Correlation Between Vanguard Mid and Vanguard Extended
Can any of the company-specific risk be diversified away by investing in both Vanguard Mid and Vanguard Extended at the same time? Although using a correlation coefficient on its own may not help to predict future stock returns, this module helps to understand the diversifiable risk of combining Vanguard Mid and Vanguard Extended into the same portfolio, which is an essential part of the fundamental portfolio management process.
By analyzing existing cross correlation between Vanguard Mid Cap Index and Vanguard Extended Market, you can compare the effects of market volatilities on Vanguard Mid and Vanguard Extended and check how they will diversify away market risk if combined in the same portfolio for a given time horizon. You can also utilize pair trading strategies of matching a long position in Vanguard Mid with a short position of Vanguard Extended. Check out your portfolio center. Please also check ongoing floating volatility patterns of Vanguard Mid and Vanguard Extended.
Diversification Opportunities for Vanguard Mid and Vanguard Extended
0.97 | Correlation Coefficient |
Almost no diversification
The 3 months correlation between Vanguard and Vanguard is 0.97. Overlapping area represents the amount of risk that can be diversified away by holding Vanguard Mid Cap Index and Vanguard Extended Market in the same portfolio, assuming nothing else is changed. The correlation between historical prices or returns on Vanguard Extended Market and Vanguard Mid is a relative statistical measure of the degree to which these equity instruments tend to move together. The correlation coefficient measures the extent to which returns on Vanguard Mid Cap Index are associated (or correlated) with Vanguard Extended. Values of the correlation coefficient range from -1 to +1, where. The correlation of zero (0) is possible when the price movement of Vanguard Extended Market has no effect on the direction of Vanguard Mid i.e., Vanguard Mid and Vanguard Extended go up and down completely randomly.

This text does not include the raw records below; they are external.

/-- MMA (R293). -/
def execMma (d a b : BitVec 8) (kb : Bool) (s : State) : Host.Outcome State Fault Refusal :=
  runA s (.mma d a b kb) (fun s u => s.mmaUnit u .mma (toLA 0x2B (.p d a b kb false)) true)
/-- MMAS (R296). -/
def execMmas (d a b : BitVec 8) (kb : Bool) (s : State) : Host.Outcome State Fault Refusal :=
  runA s (.mmas d a b kb) (fun s u => s.mmaUnit u .mmas (toLA 0x2C (.p d a b kb false)) true)
/-- MMAX (R297). -/
def execMmax (d a b : BitVec 8) (kb : Bool) (s : State) : Host.Outcome State Fault Refusal :=
  runA s (.mmax d a b kb) (fun s u => s.mmaUnit u .mmax (toLA 0x2D (.p d a b kb false)) true)
/-- The lone forms. -/
def execMmaLone (k : MmaKind) (f : LA) (s : State) : Host.Outcome State Fault Refusal :=
  runA s (.mmaLone k f) (fun s u => s.mmaUnit u k f false)

/-! ## The step (R294 to R298) -/

/-- Element (k, c) of a quarter image (R274). -/
def imageElem (img : BitVec 8192) (w k c : Nat) : Nat := img.toNat / 2 ^ (w * (16 * k + c)) % 2 ^ w

def intOf (t : BitVec 4) (c : Nat) : Int := if tySigned t then signExtInt c (tyWidth t) else (c : Int)

/-- B code of logical row `kk` and column `j`, from the step's slots. -/
def Block.bCode (b : Block) (st : MatStep) (kk j : Nat) : Nat :=
  imageElem (b.bslots.getD (4 * st.slots.getD (kk / 32) 0 + j / 16) 0) (tyWidth st.fmtB) (kk % 32) (j % 16)

/-- The scale of column `j` for slot use `h` (R277). -/
def Block.bScale (b : Block) (st : MatStep) (h j : Nat) : Nat :=
  match st.srcB.toNat with
  | 0 => 0x7F
  | 1 => st.xvalB.toNat
  | _ => ((b.bscale.getD (4 * st.slots.getD h 0 + j / 16) 0x7F7F7F7F7F7F7F7F7F7F7F7F7F7F7F7F).toNat / 2 ^ (8 * (j % 16))) % 256

/-- The logical row of stored element `k`: itself, or through the metadata under MMAS (R296). -/
def MatStep.logical (st : MatStep) (l k : Nat) : Nat :=
  match st.metadata with
  | [] => k
  | m => 4 * (k / 2) + (m.getD l []).getD k 0

/-- The new element of a float-mode step, and its flags (R294). DESIGN CHOICE: an element of T that is a NaN, a signalling one that an ACCLD has loaded too,
raises no flag (log entry 110). -/
def floatElem (st : MatStep) (b : Block) (l j : Nat) (old : BitVec 96) : BitVec 96 × FFlags :=
  let row := st.rows.getD l []
  let sas := st.sa.getD l []
  let term (k : Nat) : FVal × Bool :=
    let kk := st.logical l k
    let sa := if st.metadata.isEmpty then sas.getD 0 0x7F else sas.getD (k / 16) 0x7F
    let sb := b.bScale st (kk / 32) j
    let x := (fmtOf st.fmtA).value (row.getD k 0)
    let y := (fmtOf st.fmtB).value (b.bCode st kk j)
    let p := x.mul y
    (p.1.scale ((sa : Int) + sb - 254), p.2 || x.isNan || y.isNan || sa == 0xFF || sb == 0xFF)
  let terms := (List.range 32).map term
  if terms.any (fun t => t.2) then (BitVec.ofNat 96 fmtA96.nanOf, fNV)
  else
    let s := exactSum 0 (terms.map (fun t => t.1))
    match s.1 with
    | .nan _ => (BitVec.ofNat 96 fmtA96.nanOf, fNV)
    | v =>
      let t := fmtA96.value old.toNat
      if t.isNan then (BitVec.ofNat 96 fmtA96.nanOf, 0)
      else match exactSum 0 [t, if v.isZero then .fin false 0 1 else v] with
        | (.nan _, _) => (BitVec.ofNat 96 fmtA96.nanOf, fNV)
        | (x, _) => if x.isZero then (0, 0) else let r := roundTo fmtA96 0 false x; (BitVec.ofNat 96 r.1, r.2)

/-- The new element of an integer-mode step (R295). -/
def intElem (st : MatStep) (b : Block) (l j : Nat) (old : BitVec 96) : BitVec 96 :=
  let row := st.rows.getD l []
  old + BitVec.ofInt 96 (((List.range 32).map (fun k => intOf st.fmtA (row.getD k 0) * intOf st.fmtB (b.bCode st (st.logical l k) j))).sum)

/-- The tile after a step. -/
def Tile.step (t : Tile) (st : MatStep) (b : Block) : Tile :=
  (Mask.lanes st.active).foldl (fun t l =>
    (List.range (tileCols t.wide)).foldl (fun t j =>
      let old := t.elem l j
      let r : BitVec 96 × FFlags := if t.int then (intElem st b l j old, 0) else floatElem st b l j old
      { t with elems := t.elems.put (64 * l + j) r.1, flags := t.flags ||| r.2 }) t) t

/-! ## The matrix unit's step, column checks (R299, R307 to R309) -/

/-- MCOL after column `c` of quadrant `q` is retired (R308). -/
def retireColumn (m : W64) (q c : Nat) : W64 :=
  let used := bitsOf m (14 * q + 13) (14 * q + 12)
  let off := 14 * q + 6 * used
  let clean := m &&& ~~~(((0x3F : W64) <<< off) ||| ((3 : W64) <<< (14 * q + 12)))
  clean ||| (BitVec.ofNat 64 c <<< off) ||| (BitVec.ofNat 64 (used + 1) <<< (14 * q + 12))

/-- A residue mismatch in column `c` of quadrant `q`: retired where a spare is left, else the engine goes offline, and its waves keep their issued
steps (R309); false then. The log names the engine by its source number. DESIGN CHOICE: DETAIL holds the column in bits 5:0 and the quadrant in bits 7:6
(R307; log entry 109). -/
def State.columnMismatch (s : State) (e q c : Nat) : Bool × State :=
  let m := (s.engine e).mcol
  if bitsOf m (14 * q + 13) (14 * q + 12) < 2 then
    (true, (s.modEngine e (fun g => { g with mcol := retireColumn m q c })).logError 0x0F (engineSrc e) (s.vale (e / 4)).func 0 0
      (BitVec.ofNat 64 (q * 64 + c)))
  else
    let s := s.modEngine e (fun g => { g with offline := true })
    (false, { s with waves := s.waves.map (fun x => (x.1, if x.2.eng == e then
      { x.2 with steps := x.2.steps.map (fun t => { t with kept := true }) } else x.2)) })

/-- The residue checks of a step and of its replays, each as the order of things has it, until one passes or the engine goes offline (R307; log
entry 1). The spares end after eight mismatches. -/
def State.checkColumns (s : State) (e : Nat) : Nat → Bool × State
  | 0 => (true, s)
  | n + 1 =>
    let ch := s.choose 257
    if ch.1 = 0 then (true, ch.2)
    else
      let r := ch.2.columnMismatch e ((ch.1 - 1) / 64) ((ch.1 - 1) % 64)
      if r.1 then r.2.checkColumns e n else r

/-- Is the wave on its engine, so that the matrix unit takes its steps? -/
def State.stepsHere (s : State) (w : Wave) : Bool :=
  !w.c.away && (match w.c.block with | some b => (match (s.block b).swap with | .res | .prk | .out => true | _ => false) | none => true)

/-- Has another wave of the engine a step that issued before (R270)? -/
def State.stepBehind (s : State) (e n : Nat) : Bool :=
  s.waves.any (fun x => x.2.eng == e && s.stepsHere x.2 && x.2.steps.any (fun t => decide (t.order < n)))

/-- May the wave's oldest issued step run: its engine is present, no step there issued before it, and its BLDQs to the slots have arrived
(R270, R299, R309)? -/
def State.stepReady (s : State) (i : Nat) : Bool :=
  let w := s.wave i
  match w.steps with
  | [] => false
  | st :: _ =>
    !(s.engine w.eng).offline && s.stepsHere w && !s.stepBehind w.eng st.order
      && s.answered (.wave i) (fun a => match a.dest with | .slot _ n _ _ => st.slots.contains n | _ => false)

/-- The matrix unit runs a wave's oldest issued step and writes its tile; where a column's check fails, the step is replayed from its sampled
operands (R307). -/
def State.runStep (s : State) (i : Nat) : State :=
  let w := s.wave i
  match w.steps with
  | [] => s
  | st :: rest =>
    let chk := s.checkColumns w.eng 9
    if !chk.1 then chk.2
    else
      let b := chk.2.block (w.c.block.getD 0)
      (chk.2.countUnit (.wave i) 0x008).modWave i (fun w => { w with
        steps := rest
        t := match w.t.find st.tile with | some t => w.t.put st.tile (t.step st b) | none => w.t }) |>.noteWrites (.wave i) ⟨[.t st.tile], st.active, 0⟩

/-- MATRIX_STEP. -/
def execMatrixStep (w : Nat) (s : State) : Host.Outcome State Fault Refusal :=
  .next (let s := (s.settle (.wave w) (fun a => match a.dest with | .slot .. => true | _ => false)).2
    if s.stepReady w then s.runStep w else s)

/-! ## ACCRD and ACCWR (R300 to R302) -/

/-- The value of an element: its A96 reading, or a 96-bit integer. -/
def Tile.value (t : Tile) (x : BitVec 96) : FVal :=
  if t.int then .fin (decide (x.toInt < 0)) x.toInt.natAbs 1 else fmtA96.value x.toNat

/-- The conversion of a readout (R161, R301). -/
def readoutCode (t : Tile) (dt : BitVec 4) (rm : Nat) (sat : Bool) (x : BitVec 96) : Nat × FFlags :=
  let w := tyWidth dt
  let g := tySigned dt
  if tyFloat dt then roundTo (fmtOf dt) rm sat (t.value x)
  else if t.int then narrowInt g sat w x.toInt
  else match t.value x with
    | .nan _ => (0, fNV)
    | .inf neg => (wrapInt (if neg then intMin g w else intMax g w) w, if sat then fSI else fNV)
    | .fin neg n d =>
      let y := roundInt rm neg n d
      let r := saturate y (intMin g w) (intMax g w)
      (wrapInt r.1 w, if r.2 then (if sat then fSI else fNV) else if intIs y (.fin neg n d) then 0 else fNX)

/-- ACCRD of a column quarter (R301); MASK of its FP_EXCEPTION by log entry 80. -/
def State.readTile (s : State) (i : Nat) (f : LA) : Res :=
  let u : UnitId := .wave i
  let t := f.a.toNat - 0x60
  let cq := bitsOf f.b 1 0
  s.withTile i t (fun x =>
    if tileCols x.wide ≤ 16 * cq then .trap s { cause := .badOperand }
    else
      let act := s.active u f.msel
      let ls := Mask.lanes act
      let w := tyWidth f.ty
      let codes (l : Nat) : List (Nat × FFlags) := (List.range 16).map (fun c => readoutCode x f.ty f.rm.toNat f.sat (x.elem l (16 * cq + c)))
      let lf (l : Nat) : FFlags := (codes l).foldl (fun a r => a ||| r.2) 0
      let fl := x.flags ||| flagsOver ls lf
      -- an enabled flag of the tile names every active lane
      match s.fpTrap u fl (if x.flags &&& (s.com u).fpctl == 0 then enabledLanes (s.com u).fpctl ls lf else act) with
      | some i => .trap s i
      | none =>
        let bits (l : Nat) : Nat := ((codes l).zipIdx.map (fun e => e.1.1 % 2 ^ w * 2 ^ (w * e.2))).sum
        let s := (List.range (w / 2)).foldl (fun s r =>
          s.modWave i (fun y => y.setLanes (f.d.toNat + r) act (fun l => BitVec.ofNat 32 (bits l / 2 ^ (32 * r))))) s
        let s := if f.md.getLsbD 0 then
            s.modWave i (fun y => { y with t := y.t.put t { x with elems := x.elems.filter (fun e =>
              !(act.getLsbD (e.1 / 64) && decide (e.1 % 64 / 16 = cq))) } })
          else s
        .done (s.orFpst u fl))

/-- ACCRD (R300, R301). -/
def execAccrd (f : AForm) (s : State) : Host.Outcome State Fault Refusal :=
  runA s (.accrd f) (fun s u => match u with | .wave i => s.readTile i (toLA 0x2E f) | .thread _ => .done s)

/-- The element that ACCWR writes (R302). -/
def writeElem (int : Bool) (ty : BitVec 4) (c : Nat) : BitVec 96 :=
  if int then BitVec.ofInt 96 (intOf ty c)
  else if tyFloat ty then
    (match (fmtOf ty).value c with
      | .nan _ => BitVec.ofNat 96 fmtA96.nanOf
      | v => BitVec.ofNat 96 (roundTo fmtA96 0 false v).1)
  else
    let x := intOf ty c
    BitVec.ofNat 96 (roundTo fmtA96 0 false (.fin (decide (x < 0)) x.natAbs 1)).1

/-- ACCWR of a column quarter (R302). -/
def State.writeTile (s : State) (i : Nat) (f : LA) : Res :=
  let u : UnitId := .wave i
  let t := f.d.toNat - 0x60
  let cq := bitsOf f.b 1 0
  s.withTile i t (fun x =>
    if tileCols x.wide ≤ 16 * cq || (x.int && tyFloat f.ty) then .trap s { cause := .badOperand }
    else
      let w := tyWidth f.ty
      let y := s.wave i
      let bits (l : Nat) : Nat := (List.range (w / 2)).foldl (fun a r => a + ((y.vreg (f.a.toNat + r)).at l).toNat * 2 ^ (32 * r)) 0
      let x := (Mask.lanes (s.active u f.msel)).foldl (fun x l => (List.range 16).foldl (fun (x : Tile) c =>
        { x with elems := x.elems.put (64 * l + 16 * cq + c) (writeElem x.int f.ty (bits l / 2 ^ (w * c) % 2 ^ w)) }) x) x
      .done (s.modWave i (fun y => { y with t := y.t.put t x })))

Pair Corralation between Vanguard Mid and Vanguard Extended
Assuming the 90 days horizon Vanguard Mid Cap Index is expected to generate 0.74 times more return on investment than Vanguard Extended. However, Vanguard Mid Cap Index is 1.36 times less risky than Vanguard Extended. It trades about -0.33 of its potential returns per unit of risk. Vanguard Extended Market is currently generating about -0.26 per unit of risk. If you would invest 7,753 in Vanguard Mid Cap Index on September 24, 2024 and sell it today you would lose (469.00) from holding Vanguard Mid Cap Index or give up 6.05% of portfolio value over 90 days.
Time Period | 3 Months [change] |
Direction | Moves Together |
Strength | Very Strong |
Accuracy | 95.24% |
Values | Daily Returns |
Vanguard Mid Cap Index vs. Vanguard Extended Market
Performance |
Timeline |
Vanguard Mid Cap |
Vanguard Extended Market |
Vanguard Mid and Vanguard Extended Volatility Contrast
Predicted Return Density |
Returns |
Pair Trading with Vanguard Mid and Vanguard Extended
The main advantage of trading using opposite Vanguard Mid and Vanguard Extended positions is that it hedges away some unsystematic risk. Because of two separate transactions, even if Vanguard Mid position performs unexpectedly, Vanguard Extended can make up some of the losses. Pair trading also minimizes risk from directional movements in the market. For example, if an entire industry or sector drops because of unexpected headlines, the short position in Vanguard Extended will offset losses from the drop in Vanguard Extended's long position.Vanguard Mid vs. Vanguard Total International | Vanguard Mid vs. Vanguard Total Bond | Vanguard Mid vs. Vanguard Institutional Index | Vanguard Mid vs. Vanguard Institutional Index |
Vanguard Extended vs. Vanguard Total International | Vanguard Extended vs. Vanguard Total Bond | Vanguard Extended vs. Vanguard Institutional Index | Vanguard Extended vs. Vanguard Institutional Index |
Check out your portfolio center.Note that this page's information should be used as a complementary analysis to find the right mix of equity instruments to add to your existing portfolios or create a brand new portfolio. You can also try the Portfolio Dashboard module to portfolio dashboard that provides centralized access to all your investments.